TASK INSTRUCTIONS: In exact form, please repeat the records from their opening line down to the line with "done (.vrot x)", including that line.

Recorded data:
/-- VBCAST, VPERM and VROT choose elements, VRED gives the value of the fixed pairwise tree to every element, VSCAN the running values with every NaN as the
canonical one, with the identity of the operation in place of an element that takes no part; VEXTL and VINSL are scalar instructions that read or write one element (R295, R325 to R327). -/
def Claims.acrossLanes : Prop :=
  ∀ (s : State) (key : Nat) (c : Ctx) (f : Firing) (x : RForm), Issuing s key c f → fQa x = false → fQd x = false →
    let ty := x.ty.toNat
    let n := 1024 / tyBits ty
    let mask := c.rk x.kg.toNat
    let a := Claims.elem ty (c.rv x.a.toNat)
    let done (i : Instr) (e : Nat → Enc) (fp w : Word) : Prop :=
      exec i s = .next (s.completed key (((Claims.vecWritten c x.d.toNat ty (Claims.lanes ty mask e) w).flagsFp fp).advance 8))
    (Operands s key c [rA .v x, rB .g x] [vDst x.d.toNat] →
      done (.vbcast x) (fun _ => { code := a ((c.rg x.b.toNat).toNat % n) }) 0 0 ∧
      done (.vrot x) (fun i => { code := a ((i + (c.rg x.b.toNat).toNat) % n) }) 0 0) ∧
    (Operands s key c [rA .v x, rB .v x] [vDst x.d.toNat] →
      done (.vperm x) (fun i => { code := a (Claims.elem ty (c.rv x.b.toNat) i % n) }) 0 0) ∧
    (Operands s key c [rA .v x] [vDst x.d.toNat] →
      let leaves := (List.range n).map fun i => if mask.getLsbD (tyBits ty * i / 32) then a i else identityOf (fOp x) ty
      let node := nodeOf (fOp x) ty x.rm.toNat x.sm.toNat
      let tree := reduceTree node 8 { codes := leaves }
      let scan := scanFrom node 8 1 { codes := leaves }
      let w := if isIntTy ty then Claims.combo x else 0
      done (.vred x) (fun _ => { code := tree.codes.headD 0 }) tree.fp (tree.warn ||| w) ∧
      done (.vscan x) (fun i => { code := canonNan ty (if fExcl x then (identityOf (fOp x) ty :: scan.codes).getD i 0 else scan.codes.getD i 0) }) scan.fp
        (scan.warn ||| w)) ∧
    (c.guardOn x.kg → Operands s key c [rA .v x, rB .g x] [gDst x.d.toNat] →
      let e := a ((c.rg x.b.toNat).toNat % n)
      exec (.vextl x) s = Claims.putG s key c (.vextl x) x.d (if isIntTy ty then wrInt ty (elemInt ty e) else wd e) 0) ∧
    (c.guardOn x.kg → Operands s key c [rA .g x, rB .g x, rOld .v x] [vDst x.d.toNat] →
      exec (.vinsl x) s = .next (s.completed key ((c.wv x.d.toNat (mergeCodes ty (c.rv x.d.toNat)
        ((List.range n).map fun i => if i = (c.rg x.b.toNat).toNat % n then some ((c.rg x.a.toNat).toNat % 2 ^ codeBits ty) else none))).advance 8)))

/-- The tree of VRED over powers of two of elements, and each place of the scan of VSCAN, are the sums of R326 and R327 when no node rounds or saturates: for
the addition of an integer type without saturation they are the sums modulo 2^w. -/
def Claims.reductionSums : Prop :=
  ∀ (ty : Nat) (leaves : List Nat) (k : Nat), ty < 8 → leaves.length = 2 ^ k → k ≤ 8 → (∀ e ∈ leaves, e < 2 ^ tyWidth ty) →
    (reduceTree (nodeOf 0 ty 0 0) 8 { codes := leaves }).codes = [leaves.sum % 2 ^ tyWidth ty] ∧
    ∀ i < leaves.length, (scanFrom (nodeOf 0 ty 0 0) 8 1 { codes := leaves }).codes[i]? = some ((leaves.take (i + 1)).sum % 2 ^ tyWidth ty)

/-- The vector members that work across lanes. -/
def Obligations.AcrossLanes : Prop := Claims.acrossLanes ∧ Claims.reductionSums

SOLUTION TO THE EXERCISE:
/-- VBCAST, VPERM and VROT choose elements, VRED gives the value of the fixed pairwise tree to every element, VSCAN the running values with every NaN as the
canonical one, with the identity of the operation in place of an element that takes no part; VEXTL and VINSL are scalar instructions that read or write one element (R295, R325 to R327). -/
def Claims.acrossLanes : Prop :=
  ∀ (s : State) (key : Nat) (c : Ctx) (f : Firing) (x : RForm), Issuing s key c f → fQa x = false → fQd x = false →
    let ty := x.ty.toNat
    let n := 1024 / tyBits ty
    let mask := c.rk x.kg.toNat
    let a := Claims.elem ty (c.rv x.a.toNat)
    let done (i : Instr) (e : Nat → Enc) (fp w : Word) : Prop :=
      exec i s = .next (s.completed key (((Claims.vecWritten c x.d.toNat ty (Claims.lanes ty mask e) w).flagsFp fp).advance 8))
    (Operands s key c [rA .v x, rB .g x] [vDst x.d.toNat] →
      done (.vbcast x) (fun _ => { code := a ((c.rg x.b.toNat).toNat % n) }) 0 0 ∧
      done (.vrot x) (fun i => { code := a ((i + (c.rg x.b.toNat).toNat) % n) }) 0 0) ∧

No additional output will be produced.